Sad to say, there has been little visible progress on this front, although the Europeans did secure something of a victory by getting Turkey to agree to proceed with the Nabucco project; although it must be said that there are still many potential obstacles, and Turkey’s future cooperation is not guaranteed.  They relented on some of their demands (e.g., 15 percent of the gas for domestic use, linkage of Nabucco to EU accession), but they could un-relent in the future.

Putin and Russia, though, clearly have identified Turkey as a linchpin in their energy strategy, and hence in their broader foreign policy.  (The two are so inextricably linked it’s impossible to say where one ends and the other begins, just as it is hard sometimes to determine whether Putin is prime minister of Russia, or of Gazprom.)  Almost immediately after the signing of the EU-Turkey accord over Nabucco, Putin jetted to Ankara, where he and the Turks inked their own deals, and discussed other ventures.  Notably, routing the South Stream project through Turkish waters, the creation of a South Stream 2 project that would ship gas through Turkey to the Mediterranean, and construction of a nuclear power plant.

One the one hand, this is worrisome, as it suggests that Turkey is more than willing to deal with Russia and engage in deals that will cement Russian gas dominance, at Europe’s (and Ukraine’s) expense.  It could be viewed as somewhat encouraging, though, because it also suggests a certain desperation on Putin’s part.  No sooner do the Europeans leave with Turkish agreement on Nabucco than Putin feels compelled to follow in their wake, offering all sorts of goodies.

There is, as always with these grandiose Russian gas projects, an element of unreality about them, not to say fantasy.  Medvedev and Putin are always slagging on Nabucco by questioning where the gas to fill it is going to come from.  But, pray tell, where is the gas going to come to fill South Stream (63 billion cubic meters/year) and South Stream 2 (16 billion cubic meters/year)?  South Stream in particular has growed like Topsy, with announced capacity more than doubling in a year’s time.

All this at a time when Russia is facing decline of its existing fields, delays in bringing new fields on line, cutting capex for exploration and development, not to mention a financial crunch that makes it highly doubtful that South Stream could be funded, even if there were the gas to fill it.  Also, Russia is facing a domestic supply crunch aggravated by the political necessity to keep domestic prices artificially low.  Russia has for years plugged its supply gap with gas from Central Asia, but the prospects for continuing to rely on that are bleak, thanks in no small part to Gazprom’s short-sighted cutting off contracted imports from Turkmenistan in response to its cash crunch.  Hence, there are even more doubts about the availability of gas for new pipeline projects.

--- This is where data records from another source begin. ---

-- ==== Sys2Proof/Laws/Rounding.lean ====
section
/-! SUPPORT. What rounding does, said once: the nearest integer, the spacing of the binade, and the pattern of a rounded
magnitude (spec 40_numerics.md R101). -/

namespace Sys2Proof.Machine

/-- `nearestEven` is within half a unit of `num / den`, and even when exactly half a unit away. -/
theorem nearestEven_spec (num den : Nat) (hd : 0 < den) :
    2 * num ≤ den * (2 * nearestEven num den + 1) ∧ den * (2 * nearestEven num den) ≤ 2 * num + den ∧
    (2 * num = den * (2 * nearestEven num den + 1) ∨ den * (2 * nearestEven num den) = 2 * num + den →
      nearestEven num den % 2 = 0) := by
  have h := Nat.div_add_mod num den
  have hr := Nat.mod_lt num hd
  simp only [nearestEven]
  generalize num / den = n at *
  generalize num % den = r at *
  have e1 : den * (2 * n + 1) = 2 * (den * n) + den := by ring
  have e2 : den * (2 * n) = 2 * (den * n) := by ring
  have e3 : den * (2 * (n + 1) + 1) = 2 * (den * n) + 3 * den := by ring
  have e4 : den * (2 * (n + 1)) = 2 * (den * n) + 2 * den := by ring
  split
  · rw [e1, e2]; omega
  · split
    · rw [e3, e4]; omega
    · rcases Nat.mod_two_eq_zero_or_one n with h0 | h0
      · rw [h0]; simp only [Nat.add_zero]; rw [e1, e2]; omega
      · rw [h0, e3, e4]; omega

/-- The exponent of the spacing used for `num / den`. -/
def spacingLog (num den : Nat) : Nat := Nat.log2 (num / den) - 23

theorem roundUnits_eq (num den : Nat) :
    roundUnits num den = nearestEven num (den * 2 ^ spacingLog num den) * 2 ^ spacingLog num den := rfl

/-- The binade: `num / den` is below `2^24` spacings, and at least `2^23` of them unless the spacing is one unit. -/
theorem spacingLog_bounds (num den : Nat) (hd : 0 < den) :
    num < den * (2 ^ 24 * 2 ^ spacingLog num den) ∧
    (spacingLog num den ≠ 0 → den * (2 ^ 23 * 2 ^ spacingLog num den) ≤ num) := by
  have hlt : num / den < 2 ^ (Nat.log2 (num / den) + 1) := Nat.lt_log2_self
  have hup : num < den * 2 ^ (Nat.log2 (num / den) + 1) := by
    have := (Nat.div_lt_iff_lt_mul hd).mp hlt
    rwa [Nat.mul_comm] at this
  have hk : Nat.log2 (num / den) + 1 ≤ 24 + spacingLog num den := by unfold spacingLog; omega
  constructor
  · refine lt_of_lt_of_le hup (Nat.mul_le_mul_left den ?_)
    rw [← pow_add]
    exact Nat.pow_le_pow_right (by norm_num) hk
  · intro h0
    have hl : Nat.log2 (num / den) = 23 + spacingLog num den := by unfold spacingLog at h0 ⊢; omega
    have hne : num / den ≠ 0 := by
      intro h
      rw [h] at hl
      simp at hl
      omega
    have hlow : 2 ^ Nat.log2 (num / den) ≤ num / den := Nat.log2_self_le hne
    rw [hl, pow_add] at hlow
    have := (Nat.le_div_iff_mul_le hd).mp hlow
    rwa [Nat.mul_comm] at this

/-- The rounded integer is at most `2^24`, and at least `2^23` unless the spacing is one unit. -/
theorem nearestEven_bounds (num den : Nat) (hd : 0 < den) :
    nearestEven num (den * 2 ^ spacingLog num den) ≤ 2 ^ 24 ∧
    (spacingLog num den ≠ 0 → 2 ^ 23 ≤ nearestEven num (den * 2 ^ spacingLog num den)) := by
  obtain ⟨hup, hlow⟩ := spacingLog_bounds num den hd
  generalize spacingLog num den = k at *
  have hq : 0 < den * 2 ^ k := Nat.mul_pos hd (by positivity)
  obtain ⟨h1, h2, -⟩ := nearestEven_spec num (den * 2 ^ k) hq
  generalize nearestEven num (den * 2 ^ k) = n at *
  have e1 : den * (2 ^ 24 * 2 ^ k) = (den * 2 ^ k) * 2 ^ 24 := by ring
  have e2 : den * (2 ^ 23 * 2 ^ k) = (den * 2 ^ k) * 2 ^ 23 := by ring
  rw [e1] at hup
  rw [e2] at hlow
  generalize den * 2 ^ k = q at *
  constructor
  · by_contra hn
    have : q * (2 * (2 ^ 24 + 1)) ≤ q * (2 * n) := Nat.mul_le_mul_left q (by omega)
    have e : q * (2 * (2 ^ 24 + 1)) = 2 * (q * 2 ^ 24) + 2 * q := by ring
    omega
  · intro hk
    have := hlow hk
    by_contra hn
    have hle : q * (2 * n + 1) ≤ q * (2 * (2 ^ 23 - 1) + 1) := Nat.mul_le_mul_left q (by omega)
    have e : q * (2 * (2 ^ 23 - 1) + 1) + q = 2 * (q * 2 ^ 23) := by
      have : q * (2 * (2 ^ 23 - 1) + 1) + q = q * (2 * (2 ^ 23 - 1) + 1 + 1) := by ring
      rw [this]
      norm_num
      ring
    omega

/-- Packing a magnitude of the form `n * 2^k` in its binade gives a finite pattern of that sign and magnitude, whose last bit
is the parity of `n`. -/
theorem packUnits_spec (s : Bool) (n k : Nat) (hn : n ≤ 2 ^ 24) (hk : k ≠ 0 → 2 ^ 23 ≤ n)
    (hv : n * 2 ^ k < 2 ^ 128 * 2 ^ 149) :
    signOf (packUnits s (n * 2 ^ k)) = s ∧ expOf (packUnits s (n * 2 ^ k)) < 255 ∧
    magOf (packUnits s (n * 2 ^ k)) = n * 2 ^ k ∧ (packUnits s (n * 2 ^ k)).toNat % 2 = n % 2 := by
  -- `j` is the exponent of the spacing read off the magnitude; `m` is the magnitude in those spacings
  obtain ⟨j, m, hm, hmj, hj, hpar, hlog⟩ : ∃ j m, n * 2 ^ k = m * 2 ^ j ∧ m < 2 ^ 24 ∧ (j ≠ 0 → 2 ^ 23 ≤ m) ∧
      (j * 2 ^ 23 + m) % 2 = n % 2 ∧ Nat.log2 (n * 2 ^ k) - 23 = j := by
    have key : ∀ j m, m < 2 ^ 24 → (j ≠ 0 → 2 ^ 23 ≤ m) → Nat.log2 (m * 2 ^ j) - 23 = j := by
      intro j m h1 h2
      rcases Nat.eq_zero_or_pos m with rfl | hp
      · have : j = 0 := by by_contra h; have := h2 h; omega
        subst this; simp
      · have hlt : Nat.log2 (m * 2 ^ j) < 24 + j := by
          rw [Nat.log2_lt (by positivity), pow_add]
          exact Nat.mul_lt_mul_of_pos_right h1 (by positivity)
        rcases Nat.eq_zero_or_pos j with rfl | hj
        · omega
        · have hge : 23 + j ≤ Nat.log2 (m * 2 ^ j) := by
            rw [Nat.le_log2 (by positivity), pow_add]
            exact Nat.mul_le_mul_right _ (h2 (by omega))
          omega
    rcases Nat.lt_or_ge n (2 ^ 24) with h | h
    · exact ⟨k, n, rfl, h, hk, by omega, key k n h hk⟩
    · have hn' : n = 2 ^ 24 := by omega
      have e : n * 2 ^ k = 2 ^ 23 * 2 ^ (k + 1) := by rw [hn', pow_succ]; ring
      refine ⟨k + 1, 2 ^ 23, e, by norm_num, fun _ => le_refl _, by omega, ?_⟩
      rw [e]
      exact key (k + 1) (2 ^ 23) (by norm_num) (fun _ => le_refl _)
  have hj254 : j < 254 := by
    by_contra h
    have h23 := hj (by omega)
    have : 2 ^ 23 * 2 ^ 254 ≤ m * 2 ^ j := Nat.mul_le_mul h23 (Nat.pow_le_pow_right (by norm_num) (by omega))
    rw [hm] at hv
    have e : (2 : Nat) ^ 23 * 2 ^ 254 = 2 ^ 128 * 2 ^ 149 := by rw [← pow_add, ← pow_add]
    omega
  have hlow : j * 2 ^ 23 + m < 2 ^ 31 := by omega
  have hp : packUnits s (n * 2 ^ k) = packBits s (j * 2 ^ 23 + m) := by
    unfold packUnits
    rw [if_neg (by omega)]
    simp only [hlog]
    rw [hm, Nat.mul_div_cancel _ (by positivity)]
  rw [hp, signOf_packBits _ _ hlow, expOf_packBits _ _ hlow, packBits_toNat _ _ hlow]
  refine ⟨rfl, by omega, ?_, ?_⟩
  · simp only [magOf, expOf_packBits _ _ hlow, fracOf_packBits _ _ hlow]
    rw [hm]
    rcases Nat.lt_or_ge m (2 ^ 23) with h | h
    · have : j = 0 := by by_contra h0; have := hj h0; omega
      subst this
      rw [if_pos (by omega)]
      omega
    · have e1 : (j * 2 ^ 23 + m) / 2 ^ 23 = j + 1 := by omega
      have e2 : (j * 2 ^ 23 + m) % 2 ^ 23 = m - 2 ^ 23 := by omega
      rw [e1, e2, if_neg (by omega), Nat.add_sub_cancel,
        Nat.add_sub_cancel' h]
  · cases s <;> simp <;> omega

/-- The magnitude of a finite pattern is a whole number of spacings `2^k`, or it lies below the binade `2^23 * 2^k`. -/
theorem magOf_grid (p : F32) (k : Nat) (h : 2 ^ 23 * 2 ^ k ≤ magOf p) : 2 ^ k ∣ magOf p := by
  unfold magOf at *
  have hf := fracOf_lt p
  split at h
  · rename_i h0
    rw [if_pos h0]
    have : (1 : Nat) ≤ 2 ^ k := Nat.one_le_two_pow
    have : 2 ^ 23 * 1 ≤ 2 ^ 23 * 2 ^ k := Nat.mul_le_mul_left _ this
    omega
  · rename_i h0
    rw [if_neg h0]
    apply Dvd.dvd.mul_left
    apply pow_dvd_pow
    by_contra hlt
    have hle : 2 ^ (expOf p - 1 + 1) ≤ 2 ^ k := Nat.pow_le_pow_right (by norm_num) (by omega)
    have h1 : (2 ^ 23 + fracOf p) * 2 ^ (expOf p - 1) < 2 ^ 24 * 2 ^ (expOf p - 1) :=
      Nat.mul_lt_mul_of_pos_right (by omega) (by positivity)
    have h2 : 2 ^ 23 * 2 ^ (expOf p - 1 + 1) = 2 ^ 24 * 2 ^ (expOf p - 1) := by rw [pow_succ]; ring
    have h3 : 2 ^ 23 * 2 ^ (expOf p - 1 + 1) ≤ 2 ^ 23 * 2 ^ k := Nat.mul_le_mul_left _ hle
    omega

/-- No integer is nearer to `num / d` than `nearestEven` (distances times `d`), and it is even if another is as near. -/
theorem nearestEven_nearest (num d j : Nat) (hd : 0 < d) :
    |((nearestEven num d * d : Nat) : Int) - num| ≤ |((j * d : Nat) : Int) - num| ∧
    (|((nearestEven num d * d : Nat) : Int) - num| = |((j * d : Nat) : Int) - num| → j ≠ nearestEven num d →
      nearestEven num d % 2 = 0) := by
  obtain ⟨h1, h2, h3⟩ := nearestEven_spec num d hd
  generalize nearestEven num d = n at *
  push_cast
  have i1 : (2 * num : Int) ≤ d * (2 * n + 1) := by exact_mod_cast h1
  have i2 : (d : Int) * (2 * n) ≤ 2 * num + d := by exact_mod_cast h2
  have i3 : (2 * num : Int) = d * (2 * n + 1) ∨ (d : Int) * (2 * n) = 2 * num + d → n % 2 = 0 := by
    rintro (h | h)
    · exact h3 (.inl (by exact_mod_cast h))
    · exact h3 (.inr (by exact_mod_cast h))
  have hdp : (0 : Int) < d := by exact_mod_cast hd
  clear h1 h2 h3
  rcases lt_trichotomy j n with hj | hj | hj
  · have hx : (j : Int) * d + d ≤ n * d := by
      have := mul_le_mul_of_nonneg_right (show (j : Int) + 1 ≤ n by exact_mod_cast hj) hdp.le
      linarith
    constructor
    · rcases abs_cases ((n : Int) * d - num) with ⟨a, _⟩ | ⟨a, _⟩ <;>
        rcases abs_cases ((j : Int) * d - num) with ⟨b, _⟩ | ⟨b, _⟩ <;> rw [a, b] <;> linarith
    · intro h _
      apply i3
      rcases abs_cases ((n : Int) * d - num) with ⟨a, _⟩ | ⟨a, _⟩ <;>
        rcases abs_cases ((j : Int) * d - num) with ⟨b, _⟩ | ⟨b, _⟩ <;> rw [a, b] at h <;>
        first | (exfalso; linarith) | (right; linarith)
  · subst hj; exact ⟨le_refl _, fun _ h => absurd rfl h⟩
  · have hx : (n : Int) * d + d ≤ j * d := by
      have := mul_le_mul_of_nonneg_right (show (n : Int) + 1 ≤ j by exact_mod_cast hj) hdp.le
      linarith
    constructor
    · rcases abs_cases ((n : Int) * d - num) with ⟨a, _⟩ | ⟨a, _⟩ <;>
        rcases abs_cases ((j : Int) * d - num) with ⟨b, _⟩ | ⟨b, _⟩ <;> rw [a, b] <;> linarith
    · intro h _
      apply i3
      rcases abs_cases ((n : Int) * d - num) with ⟨a, _⟩ | ⟨a, _⟩ <;>
        rcases abs_cases ((j : Int) * d - num) with ⟨b, _⟩ | ⟨b, _⟩ <;> rw [a, b] at h <;>
        first | (exfalso; linarith) | (left; linarith)

/-- No magnitude `m` on the grid of `magOf_grid` is nearer to `num / den` than the rounded one (distances times `den`), and the
rounded integer is even if another is as near. -/
theorem roundUnits_nearest (num den m : Nat) (hd : 0 < den) (hg : ∀ k, 2 ^ 23 * 2 ^ k ≤ m → 2 ^ k ∣ m) :
    |((roundUnits num den * den : Nat) : Int) - num| ≤ |((m * den : Nat) : Int) - num| ∧
    (|((roundUnits num den * den : Nat) : Int) - num| = |((m * den : Nat) : Int) - num| → m ≠ roundUnits num den →
      nearestEven num (den * 2 ^ spacingLog num den) % 2 = 0) := by
  obtain ⟨-, hlow⟩ := spacingLog_bounds num den hd
  have near := fun j => nearestEven_nearest num (den * 2 ^ spacingLog num den) j (Nat.mul_pos hd (by positivity))
  rw [roundUnits_eq]
  generalize spacingLog num den = k at *
  generalize nearestEven num (den * 2 ^ k) = n at *
  have e : ∀ x : Nat, x * 2 ^ k * den = x * (den * 2 ^ k) := fun x => by ring
  by_cases hm : 2 ^ 23 * 2 ^ k ≤ m
  · obtain ⟨j, rfl⟩ := hg k hm
    rw [Nat.mul_comm (2 ^ k) j, e, e]
    refine ⟨(near j).1, fun h hne => (near j).2 h ?_⟩
    rintro rfl
    exact hne rfl
  · rcases Nat.eq_zero_or_pos k with rfl | hk
    · simpa using near m
    · have hl := hlow (by omega)
      have c := (near (2 ^ 23)).1
      rw [e]
      have e2 : 2 ^ 23 * (den * 2 ^ k) = den * (2 ^ 23 * 2 ^ k) := by ring
      have hlt : m * den < den * (2 ^ 23 * 2 ^ k) := by
        rw [Nat.mul_comm]
        exact Nat.mul_lt_mul_of_pos_left (by omega) hd
      rw [e2] at c
      have s1 : ∀ v : Nat, v ≤ num → |(v : Int) - num| = num - v := fun v hv => by
        have : (v : Int) ≤ num := by exact_mod_cast hv
        rw [abs_of_nonpos (by linarith)]; ring
      have hlt' : ((m * den : Nat) : Int) < ((den * (2 ^ 23 * 2 ^ k) : Nat) : Int) := by exact_mod_cast hlt
      rw [s1 _ hl] at c
      rw [s1 (m * den) (by omega)]
      exact ⟨by linarith, fun h => absurd h (by linarith)⟩

end Sys2Proof.Machine
end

Turkey is probably smart to exploit Russia’s willingness to deal, figuring that it might get something out of Russia and Europe.  Indeed, the smartest move would be for Turkey to continue to support Nabucco and to continue to negotiate with Russia.  Given Russia’s proven track record of ruthless opportunism (contract?  what contract?) if Turkey were locked into Russia with no Nabucco alternative it would be extremely vulnerable to holdup down the line.  Conversely, with Nabucco, it would have some leverage over Russia.  And Nabucco with no Russia would be preferable to Russia with no Nabucco, because the Europeans are more reliable contracting parties, and are far less likely to engage in holdups than the Russians would be.  And it is very possible that if Nabucco were dead, South Stream would soon follow it into the grave, leaving Turkey with zip.

All that said, a more proactive US policy towards Turkey would be welcomed, if only to force Putin to raise the bid further.  And the Europeans should not let this Russian-Turkish deal undermine their determination to proceed with Nabucco.  That prospect is no doubt a major reason for Putin’s Turkish sales job, and there’s no reason to hand him an easy victory.